The joint density function is defined as the product of the marginal densities

\[f_J\left( y;θ \right)=\prod_{i=1}^{n}{ f\left( y_i;θ \right) }\]

The joint density/distribution function viewed as a function of \(θ\) is called the likelihood function and it is denoted by \(L\left( θ \right)\) ,

\[L\left( θ \right)=\prod_{i=1}^{n}{ L_i\left( θ \right) }\]

Log-likelihood

The log-likelihood contribution or the individual log-likelihood function is defined as the (natural) logarithm of the likelihood contribution. The log-likelihood contribution is denoted by \(l_i\left( θ \right)\) :

\[l_i\left( θ \right)=log L_i\left( θ \right)\]

The log-likelihood function is defined as the (natural) logarithm of the likelihood function.
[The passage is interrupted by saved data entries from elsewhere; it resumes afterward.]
/-- Settles O31: of READY by `Gate.retired`, and the two refusals by R3. -/
theorem retireReadyOrRefused : Obligations.RetireReadyOrRefused := by
  unfold Obligations.RetireReadyOrRefused
  intro s p rest c passes block
  have fit : operandsFit .contextRetire p.operands = true := by rw [block]; exact operandsFit_number ⟨rfl, rfl⟩ _
  have number : operandBelow 16 p.operands 0 = some c := operandBelow_ofNat (by decide) (by rw [block]; rfl)
  refine ⟨fun ready idle => ⟨s.gate.retired c, ?_, Gate.retired_eq, fun x => ?_⟩, fun closed => ?_, fun active busy => ?_⟩
  · have retires := runContextRetire_ready (g := s.gate.taken rest) number ready idle
    exact exec_replies passes fit (retires.trans retireReady_taken)
  · rw [Gate.stream_retired, Gate.stream_unbindContext]
  · exact exec_replies passes fit (runContextRetire_closed number closed)
  · exact exec_replies passes fit (runContextRetire_busy number active busy)

/-- Settles O30: a READY context has no pending command, so that OPEN is never refused with CONFLICT. -/
theorem contextOpenOutcomes : Obligations.ContextOpenOutcomes := by
  unfold Obligations.ContextOpenOutcomes
  intro s p rest c passes block sound
  have fit : operandsFit .contextOpen p.operands = true := by rw [block]; exact operandsFit_number ⟨rfl, rfl⟩ _
  have number : operandBelow 16 p.operands 0 = some c := operandBelow_ofNat (by decide) (by rw [block]; rfl)
  split
  case isTrue ready =>
    exact exec_replies passes fit (runContextOpen_ready number ready (sound.idle_of_ready ready))
  case isFalse notReady => exact exec_replies passes fit (runContextOpen_notReady number notReady)

end Sys2Proof.Machine

/-! The check of a head (02): what its binding, its context, the translation cache and the walk slots make of it, one lemma for
each outcome, and the statement about `Gate.checkHead`. -/

namespace Sys2Proof.Machine

section check
variable {g : Gate} {x : StreamId} {r : Request} {c : ContextNo} {page : Nat}

/-! ### The binding (R56) -/

theorem checkHead_blocked (blocked : (g.stream x).mode = .blocked) : g.checkHead x r = .refused g (blockedFault x r) := by
  simp [Gate.checkHead, blocked]

theorem checkHead_direct (direct : (g.stream x).mode = .direct) :
    g.checkHead x r = .stays (g.setHead x (.ready r.address ⟨(g.stream x).generation, none⟩)) := by
  simp [Gate.checkHead, direct]

theorem checkHead_mapped (mapped : (g.stream x).mode = .mapped c) : g.checkHead x r = g.lookup x c r := by
  simp [Gate.checkHead, mapped]

/-! ### The refusals before the search (R19, R20) -/

theorem lookup_closed (closed : (g.context c).state ≠ .active) :
    g.lookup x c r = .refused g (mappedFault .contextClosed x c r none) := by
  simp [Gate.lookup, closed]

theorem lookup_split (active : (g.context c).state = .active)
    (split : (r.address.toNat + r.length - 1) / Config.pageSize ≠ pageOf r.address) :
    g.lookup x c r = .refused g (mappedFault .splitPage x c r none) := by
  simp [Gate.lookup, active, split]

theorem lookup_outOfMap (active : (g.context c).state = .active)
    (onePage : (r.address.toNat + r.length - 1) / Config.pageSize = pageOf r.address)
    (outside : (g.context c).mapLength ≤ pageOf r.address) :
    g.lookup x c r = .refused g (mappedFault .outOfMap x c r none) := by
  simp [Gate.lookup, active, onePage, outside]

/-- The request passes the checks that come before the search of the cache. -/
structure Gate.Searches (g : Gate) (c : ContextNo) (r : Request) : Prop where
  active : (g.context c).state = .active
  onePage : (r.address.toNat + r.length - 1) / Config.pageSize = pageOf r.address
  inMap : pageOf r.address < (g.context c).mapLength

/-! ### What a search counts (R17, R18) -/

/-- The counters of a context after a search that had `hits` hits and started `walks` walks. -/
def searchCount (hits walks : Counter) (k : ContextCounters) : ContextCounters :=
  { k with lookups := k.lookups + 1, cacheHits := k.cacheHits + hits, walksStarted := k.walksStarted + walks }

theorem Gate.context_count_self (f : ContextCounters → ContextCounters) :
    (g.count c f).context c = { g.context c with counters := f (g.context c).counters } := by
  simp [Gate.count, Gate.context_modContext]

theorem Gate.count_count (f h : ContextCounters → ContextCounters) :
    (g.count c f).count c h = g.count c fun k => h (f k) := by
  rw [Gate.count, Gate.modContext, Gate.context_count_self]
  simp [Gate.count, Gate.modContext]

theorem count_lookup : (g.count c fun k => { k with lookups := k.lookups + 1 }) = g.count c (searchCount 0 0) :=
  congrArg (g.count c) (funext fun k => by simp [searchCount])

theorem count_hit :
    ((g.count c fun k => { k with lookups := k.lookups + 1 }).count c fun k => { k with cacheHits := k.cacheHits + 1 }) =
      g.count c (searchCount 1 0) := by
  rw [Gate.count_count]
  exact congrArg (g.count c) (funext fun k => by simp [searchCount])

theorem count_walk :
    ((g.count c (searchCount 0 0)).count c fun k => { k with walksStarted := k.walksStarted + 1 }) =
      g.count c (searchCount 0 1) := by
  rw [Gate.count_count]
  exact congrArg (g.count c) (funext fun k => by simp [searchCount])

/-! ### The search of the cache (R21, R24) -/

/-- R24: of a cache with at most one entry for each context and page, the search finds that entry. -/
theorem findCached_eq_some {e : CacheEntry} (cached : e ∈ g.cache) (ofContext : e.context = c) (ofPage : e.page = page)
    (distinct : (g.cache.map fun e => (e.context, e.page)).Nodup) : g.findCached c page = some e := by
  have found : (g.findCached c page).isSome := List.find?_isSome.mpr ⟨e, cached, by simp [ofContext, ofPage]⟩
  obtain ⟨d, first⟩ := Option.isSome_iff_exists.mp found
  obtain ⟨context, page⟩ : d.context = c ∧ d.page = page := by simpa using List.find?_some first
  have same : d = e :=
    List.inj_on_of_nodup_map distinct (List.mem_of_find?_eq_some first) cached
      (Prod.ext (context.trans ofContext.symm) (page.trans ofPage.symm))
  rw [first, same]

theorem findCached_eq_none : g.findCached c page = none ↔ ∀ e ∈ g.cache, e.context = c → e.page ≠ page := by
  simp [Gate.findCached]

theorem lookup_permitted {e : CacheEntry} (searches : g.Searches c r) (hit : g.findCached c (pageOf r.address) = some e)
    (allowed : permits e.readable e.writable r.kind = true) :
    g.lookup x c r = .stays ((g.count c (searchCount 1 0)).setHead x
      (.ready (physicalAddress e.frame r.address) (g.mappedStamp x c))) := by
  rw [← count_hit]
  simp [Gate.lookup, searches.active, searches.onePage, searches.inMap.not_ge, hit, allowed]

theorem lookup_denied {e : CacheEntry} (searches : g.Searches c r) (hit : g.findCached c (pageOf r.address) = some e)
    (denied : permits e.readable e.writable r.kind = false) :
    g.lookup x c r = .refused (g.count c (searchCount 1 0)) (mappedFault (deniedKind r.kind) x c r none) := by
  rw [← count_hit]
  simp [Gate.lookup, searches.active, searches.onePage, searches.inMap.not_ge, hit, denied]

theorem lookup_missed (searches : g.Searches c r) (miss : g.findCached c (pageOf r.address) = none) :
    g.lookup x c r = .stays ((g.count c (searchCount 0 0)).handleMiss x c (pageOf r.address)) := by
  rw [← count_lookup]
  simp [Gate.lookup, searches.active, searches.onePage, searches.inMap.not_ge, miss]

/-! ### A miss (R22, R29, R30) -/

/-- The walk has this key (R29). -/
def Walk.Keyed (w : Walk) (c : ContextNo) (page : Nat) (epoch : Word16) : Prop :=
  w.context = c ∧ w.page = page ∧ w.epoch = epoch

theorem hasKey_iff {slot : WalkSlot} {epoch : Word16} :
    slot.hasKey c page epoch = true ↔ ∃ w, slot = .walking w ∧ w.Keyed c page epoch := by
  cases slot <;> simp [WalkSlot.hasKey, Walk.Keyed, and_assoc]

/-- R29: the walk of a key is the one that the search of the slots finds. -/
theorem lowest_hasKey {i : WalkNo} {w : Walk} {epoch : Word16} (walks : g.walk i = .walking w)
    (keyed : w.Keyed c page epoch) (distinct : g.WalkKeysDistinct) :
    lowest g.walks (·.hasKey c page epoch) = some i := by
  refine (lowest_eq_some _ _ _).mpr ⟨hasKey_iff.mpr ⟨w, walks, keyed⟩, fun j before => ?_⟩
  refine Bool.eq_false_iff.mpr fun has => ?_
  obtain ⟨v, walks', context, page, epoch⟩ := hasKey_iff.mp has
  obtain ⟨context', page', epoch'⟩ := keyed
  exact before.ne (distinct j i v w walks' walks (context.trans context'.symm) (page.trans page'.symm)
    (epoch.trans epoch'.symm))

theorem lowest_hasKey_eq_none {epoch : Word16} (fresh : ∀ i w, g.walk i = .walking w → ¬ w.Keyed c page epoch) :
    lowest g.walks (·.hasKey c page epoch) = none := by
  refine (lowest_eq_none _ _).mpr fun i => Bool.eq_false_iff.mpr fun has => ?_
  obtain ⟨w, walks, keyed⟩ := hasKey_iff.mp has
  exact fresh i w walks keyed

theorem handleMiss_joins {i : WalkNo} {w : Walk} (walks : g.walk i = .walking w)
    (keyed : w.Keyed c page (g.context c).epoch) (distinct : g.WalkKeysDistinct) :
    g.handleMiss x c page =
      (g.setWalk i (.walking { w with waiters := w.waiters ++ [⟨x, (g.stream x).generation⟩] })).setHead x .waitWalk := by
  simp [Gate.handleMiss, lowest_hasKey walks keyed distinct, Gate.joinWalk, walks]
The log-likelihood function is denoted by \(l\left( θ \right)\) :

\[l\left( θ \right)=log L\left( θ \right)\]

Result

\[l\left( θ \right)=\sum_{i=1}^{n}{ l_i\left( θ \right) }\]

Maximum likelihood

Definition: The maximum likelihood estimator of \(θ\) , denoted by \({\hat{θ}}_{ML}\) is defined as

\[{\hat{θ}}_{ML}=\arg max_{θ} L\left( θ \right)\]

“arg max” means the argument that maximizes the function
Result: since \(log x\) is strictly increasing,

\[{\hat{θ}}_{ML}=\arg max_{θ} l\left( θ \right)\]

It is generally simpler to maximize \(l\left( θ \right)\) than \(L\left( θ \right)\) .
Result: If then model is correctly specified then under weak regularity conditions, \({\hat{θ}}_{ML}\) is a consistent estimator of \(θ\)

\[plim {\hat{θ}}_{ML}=θ\]

Score vector

The individual score vector \(s_i\left( θ \right)\) is defined as

\[s_i\left( θ \right)= \frac{∂l_i\left( θ \right)}{∂θ}\]

\(s_i\left( θ \right)\) is \(p×1\) .
The score vector \(s\left( θ \right)\) is defined as

\[s\left( θ \right)= \frac{∂l\left( θ \right)}{∂θ}\]

\(s\left( θ \right)\) is \(p×1\) .
Result:

\[s\left( θ \right)=\sum_{i=1}^{n}{ s_i\left( θ \right) }\]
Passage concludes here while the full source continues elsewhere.